DATASET EXTRACT
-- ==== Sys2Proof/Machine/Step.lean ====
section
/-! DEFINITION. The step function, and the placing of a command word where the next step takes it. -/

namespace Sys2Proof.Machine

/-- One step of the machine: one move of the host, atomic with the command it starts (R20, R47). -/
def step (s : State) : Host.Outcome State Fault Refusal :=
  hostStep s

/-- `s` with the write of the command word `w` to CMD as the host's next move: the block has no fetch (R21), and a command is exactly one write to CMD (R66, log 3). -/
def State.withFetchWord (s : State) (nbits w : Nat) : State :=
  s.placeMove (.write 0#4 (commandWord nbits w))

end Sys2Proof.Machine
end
...
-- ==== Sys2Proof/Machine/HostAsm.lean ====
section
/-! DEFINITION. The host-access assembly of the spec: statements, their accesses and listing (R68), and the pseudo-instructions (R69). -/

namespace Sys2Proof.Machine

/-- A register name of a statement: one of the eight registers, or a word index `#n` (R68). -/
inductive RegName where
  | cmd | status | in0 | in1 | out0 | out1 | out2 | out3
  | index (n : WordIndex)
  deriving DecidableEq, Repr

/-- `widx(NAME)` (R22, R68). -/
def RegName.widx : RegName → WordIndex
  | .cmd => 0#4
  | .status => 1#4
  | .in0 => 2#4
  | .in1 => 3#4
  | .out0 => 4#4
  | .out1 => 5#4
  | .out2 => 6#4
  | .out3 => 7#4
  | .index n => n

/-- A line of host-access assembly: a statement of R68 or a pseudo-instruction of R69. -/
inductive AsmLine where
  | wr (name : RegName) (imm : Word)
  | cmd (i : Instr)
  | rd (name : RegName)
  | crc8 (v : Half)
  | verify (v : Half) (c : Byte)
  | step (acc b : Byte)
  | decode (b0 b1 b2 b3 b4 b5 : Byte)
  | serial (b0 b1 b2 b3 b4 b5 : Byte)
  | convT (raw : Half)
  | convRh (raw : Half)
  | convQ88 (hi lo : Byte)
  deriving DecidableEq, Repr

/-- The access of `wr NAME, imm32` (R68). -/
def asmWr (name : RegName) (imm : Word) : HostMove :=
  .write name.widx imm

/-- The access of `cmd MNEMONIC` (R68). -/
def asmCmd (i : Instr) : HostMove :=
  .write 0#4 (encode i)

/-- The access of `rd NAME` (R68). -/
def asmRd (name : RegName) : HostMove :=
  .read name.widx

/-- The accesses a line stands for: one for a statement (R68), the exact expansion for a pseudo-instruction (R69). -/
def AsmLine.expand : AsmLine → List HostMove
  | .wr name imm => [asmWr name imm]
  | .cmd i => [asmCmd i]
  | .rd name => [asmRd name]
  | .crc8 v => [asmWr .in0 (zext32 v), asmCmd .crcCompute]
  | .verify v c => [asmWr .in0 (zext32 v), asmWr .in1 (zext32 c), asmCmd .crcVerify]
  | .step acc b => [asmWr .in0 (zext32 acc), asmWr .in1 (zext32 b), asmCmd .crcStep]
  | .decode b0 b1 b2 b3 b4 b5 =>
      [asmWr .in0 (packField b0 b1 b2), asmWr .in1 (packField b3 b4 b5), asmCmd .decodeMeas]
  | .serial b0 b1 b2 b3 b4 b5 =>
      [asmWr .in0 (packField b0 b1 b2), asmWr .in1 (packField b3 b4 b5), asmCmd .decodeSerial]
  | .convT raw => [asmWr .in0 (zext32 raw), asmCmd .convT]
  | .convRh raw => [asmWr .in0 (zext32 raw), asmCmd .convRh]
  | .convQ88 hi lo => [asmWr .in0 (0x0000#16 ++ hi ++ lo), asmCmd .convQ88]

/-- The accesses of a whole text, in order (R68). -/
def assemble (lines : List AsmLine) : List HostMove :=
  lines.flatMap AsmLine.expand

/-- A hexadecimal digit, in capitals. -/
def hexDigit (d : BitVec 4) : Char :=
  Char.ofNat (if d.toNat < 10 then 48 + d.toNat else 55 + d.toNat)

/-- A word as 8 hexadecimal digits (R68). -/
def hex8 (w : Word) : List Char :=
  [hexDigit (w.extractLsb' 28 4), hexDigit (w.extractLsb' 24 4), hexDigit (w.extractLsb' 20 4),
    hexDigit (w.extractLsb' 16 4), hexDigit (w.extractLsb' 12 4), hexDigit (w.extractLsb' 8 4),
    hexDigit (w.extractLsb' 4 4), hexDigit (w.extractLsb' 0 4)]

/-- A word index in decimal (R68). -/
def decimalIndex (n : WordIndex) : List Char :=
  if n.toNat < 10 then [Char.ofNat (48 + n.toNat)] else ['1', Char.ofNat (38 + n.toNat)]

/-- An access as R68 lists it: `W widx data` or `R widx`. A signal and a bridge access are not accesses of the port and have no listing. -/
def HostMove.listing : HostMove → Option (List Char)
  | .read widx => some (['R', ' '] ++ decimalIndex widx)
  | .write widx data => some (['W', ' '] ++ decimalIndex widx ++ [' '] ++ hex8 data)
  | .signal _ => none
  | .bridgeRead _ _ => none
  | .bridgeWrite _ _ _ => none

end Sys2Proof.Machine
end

WORK REQUIRED
Set down exactly the lines of the data above, beginning with the line that has "def hexDigit (d" and ending with the line that has "if n.toNat <", and no others.

TASK OUTPUT
def hexDigit (d : BitVec 4) : Char :=
  Char.ofNat (if d.toNat < 10 then 48 + d.toNat else 55 + d.toNat)

/-- A word as 8 hexadecimal digits (R68). -/
def hex8 (w : Word) : List Char :=
  [hexDigit (w.extractLsb' 28 4), hexDigit (w.extractLsb' 24 4), hexDigit (w.extractLsb' 20 4),
    hexDigit (w.extractLsb' 16 4), hexDigit (w.extractLsb' 12 4), hexDigit (w.extractLsb' 8 4),
    hexDigit (w.extractLsb' 4 4), hexDigit (w.extractLsb' 0 4)]

/-- A word index in decimal (R68). -/
def decimalIndex (n : WordIndex) : List Char :=
  if n.toNat < 10 then [Char.ofNat (48 + n.toNat)] else ['1', Char.ofNat (38 + n.toNat)]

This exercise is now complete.